Items from a data source
************

/-- A rejected I2C write or buffer access does not disturb the command in flight: after each command, reserved word, buffer
write and buffer read that a busy engine rejects, the engine's next step is the one it would have taken, and ERR (with a
read's 0) is all that differs (R241). -/
def Obligations.RejectionLeavesTheEngineOnItsWay : Prop :=
  ∀ (s : State) (b : Byte) (a h : Bool) (len : BitVec 9) (addr : BitVec 7) (i : Nat) (v : Word), s.i2c.busy = true →
    i < 256 →
    let u := engineStep s
    (∀ x ∈ [Instr.start, .rstart, .stop, .wrbyte b, .rdbyte a, .wrframe len addr h, .rdframe len addr h],
      ∃ t, exec x s = .next t ∧ engineStep t = { u with i2c := { u.i2c with err := .busy } }) ∧
    engineStep (rejectReservedI2c s) = { u with i2c := { u.i2c with err := .busy } } ∧
    (∃ t, exec (.wrI2cBuf i v) s = .next t ∧ engineStep t = { u with i2c := { u.i2c with err := .bufBusy } }) ∧
    (∃ t, exec (.rdI2cBuf i) s = .next t ∧
      engineStep t = { u with i2c := { u.i2c with err := .bufBusy }, rdata := 0 })

/-! ### I2C commands: the line actions -/

/-- START, RSTART and STOP from an idle engine (R130 to R134): accepted, then exactly 2, 3 and 3 line actions, BUSY 1
until the last and 0 with it. ACK, RESULT, XCNT, RXBYTE and the frame buffer keep their values, and whatever the peer
drives changes nothing. -/
def Obligations.ConditionCommandsPerformTheirTraces : Prop :=
  ∀ (s : State), s.i2c.busy = false →
    ∀ p ∈ [(Instr.start, 2, startTrace s.cfg), (Instr.rstart, 3, rstartTrace s.cfg), (Instr.stop, 3, stopTrace s.cfg)],
      ∃ t, exec p.1 s = .next t ∧ t.trace = s.trace ∧
        (∀ m < p.2.1, (engineRun m t).i2c.busy = true) ∧
        (let u := engineRun p.2.1 t
         shapes u = shapes s ++ p.2.2 ∧ u.i2c.busy = false ∧ u.i2c.err = .ok ∧ u.i2c.ack = s.i2c.ack ∧
         u.i2c.result = s.i2c.result ∧ u.i2c.xcnt = s.i2c.xcnt ∧ u.i2c.rxbyte = s.i2c.rxbyte ∧ u.buf = s.buf ∧
         sameOutsideEngine s u)

/-- The levels last written to SDA and SCL by the end of start_seq, rstart_seq and stop_seq, and of the commands START,
RSTART and STOP, whatever the state before (R133). -/
def Obligations.LevelsAfterEachCondition : Prop :=
  (∀ (s : State), s.i2c.busy = false → s.cfg.wf = true →
    ∀ p ∈ [(Instr.start, 2, false), (Instr.rstart, 3, false), (Instr.stop, 3, true)],
      ∃ t, exec p.1 s = .next t ∧
        lastWritten .engine s.cfg.sda (engineRun p.2.1 t).trace = some p.2.2 ∧
        lastWritten .engine s.cfg.scl (engineRun p.2.1 t).trace = some p.2.2) ∧
  (∀ (s : State), s.i2c.busy = true → s.cfg.wf = true → s.i2c.pos.todo = [] →
    ∀ p ∈ [(startSeq, false), (rstartSeq, false), (stopSeq, true)],
      stageActions s s.i2c.pos.stage = p.1 →
        lastWritten .engine s.cfg.sda (engineRun p.1.length s).trace = some p.2 ∧
        lastWritten .engine s.cfg.scl (engineRun p.1.length s).trace = some p.2)

/-- WRBYTE from an idle engine (R150): accepted, then exactly the 30 line actions of writeByte(BYTE) with one sample r of
SDA, BUSY 1 until the last. ACK keeps its value until the last action and is then 1 iff r = 0. The sample is what the
28th PortRead returns. RESULT, XCNT, RXBYTE and the frame buffer keep their values. -/
def Obligations.WrbyteShiftsTheByteOut : Prop :=
  ∀ (s : State) (v : Byte), s.i2c.busy = false →
    ∃ t r, exec (.wrbyte v) s = .next t ∧ t.trace = s.trace ∧
      (∀ m < 30, (engineRun m t).i2c.busy = true ∧ (engineRun m t).i2c.ack = s.i2c.ack) ∧
      (let u := engineRun 30 t
       shapes u = shapes s ++ writeByteTrace s.cfg v r ∧ u.i2c.busy = false ∧ u.i2c.ack = !r ∧ u.i2c.err = .ok ∧
       u.i2c.result = s.i2c.result ∧ u.i2c.xcnt = s.i2c.xcnt ∧ u.i2c.rxbyte = s.i2c.rxbyte ∧ u.buf = s.buf ∧
       (∀ b, s.portIn[27]? = some b → r = lineLevel s.cfg.sda b) ∧
       sameOutsideEngine s u)

/-- RDBYTE from an idle engine (R152): accepted, then exactly the 29 line actions of readByte(ACK), BUSY 1 until the last.
RXBYTE keeps its value until the last action and is then the byte the eight samples make, the first sample bit 7. ACK,
RESULT, XCNT and the frame buffer keep their values. -/
def Obligations.RdbyteShiftsAByteIn : Prop :=
  ∀ (s : State) (a : Bool), s.i2c.busy = false →
    ∃ t x, exec (.rdbyte a) s = .next t ∧ t.trace = s.trace ∧
      (∀ m < 29, (engineRun m t).i2c.busy = true ∧ (engineRun m t).i2c.rxbyte = s.i2c.rxbyte) ∧
      (let u := engineRun 29 t
       shapes u = shapes s ++ readByteTrace s.cfg x a ∧ u.i2c.busy = false ∧ u.i2c.rxbyte = x ∧ u.i2c.err = .ok ∧
       u.i2c.ack = s.i2c.ack ∧ u.i2c.result = s.i2c.result ∧ u.i2c.xcnt = s.i2c.xcnt ∧ u.buf = s.buf ∧
       (∀ j < 8, ∀ b, s.portIn[2 + 3 * j]? = some b → x.getLsbD (7 - j) = lineLevel s.cfg.sda b) ∧
       sameOutsideEngine s u)

/-- Counting properties of writeByte (R151), of the sequence the engine performs: SCL is written 1 exactly 9 times and 0
exactly 9 times, SDA is written 11 times and read once, and the SDA write just before the (8-i)-th W(SCL,1) writes
v[i], which stays until the W(SCL,0) that follows. -/
def Obligations.WriteByteCounts : Prop :=
  ∀ v : Byte,
    (writeByteSeq v).count (.drive .scl true) = 9 ∧ (writeByteSeq v).count (.drive .scl false) = 9 ∧
    (writeByteSeq v).count (.drive .sda true) + (writeByteSeq v).count (.drive .sda false) = 11 ∧
    (writeByteSeq v).count .sample = 1 ∧ (writeByteSeq v).length = 30 ∧
    ∀ i < 8,
      (writeByteSeq v)[1 + 3 * (7 - i)]? = some (.drive .sda (v.getLsbD i)) ∧
      (writeByteSeq v)[2 + 3 * (7 - i)]? = some (.drive .scl true) ∧
      (writeByteSeq v)[3 + 3 * (7 - i)]? = some (.drive .scl false) ∧
      ((writeByteSeq v).take (3 + 3 * (7 - i))).count (.drive .scl true) = 8 - i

************

Your objective
Copy the records above exactly, beginning at the line that contains "lastWritten .engine s.cfg.scl (engineRun p.2.1" and stopping after the line that contains "lastWritten .engine s.cfg.scl (engineRun p.1.length".

Output of the task
        lastWritten .engine s.cfg.scl (engineRun p.2.1 t).trace = some p.2.2) ∧
  (∀ (s : State), s.i2c.busy = true → s.cfg.wf = true → s.i2c.pos.todo = [] →
    ∀ p ∈ [(startSeq, false), (rstartSeq, false), (stopSeq, true)],
      stageActions s s.i2c.pos.stage = p.1 →
        lastWritten .engine s.cfg.sda (engineRun p.1.length s).trace = some p.2 ∧
        lastWritten .engine s.cfg.scl (engineRun p.1.length s).trace = some p.2)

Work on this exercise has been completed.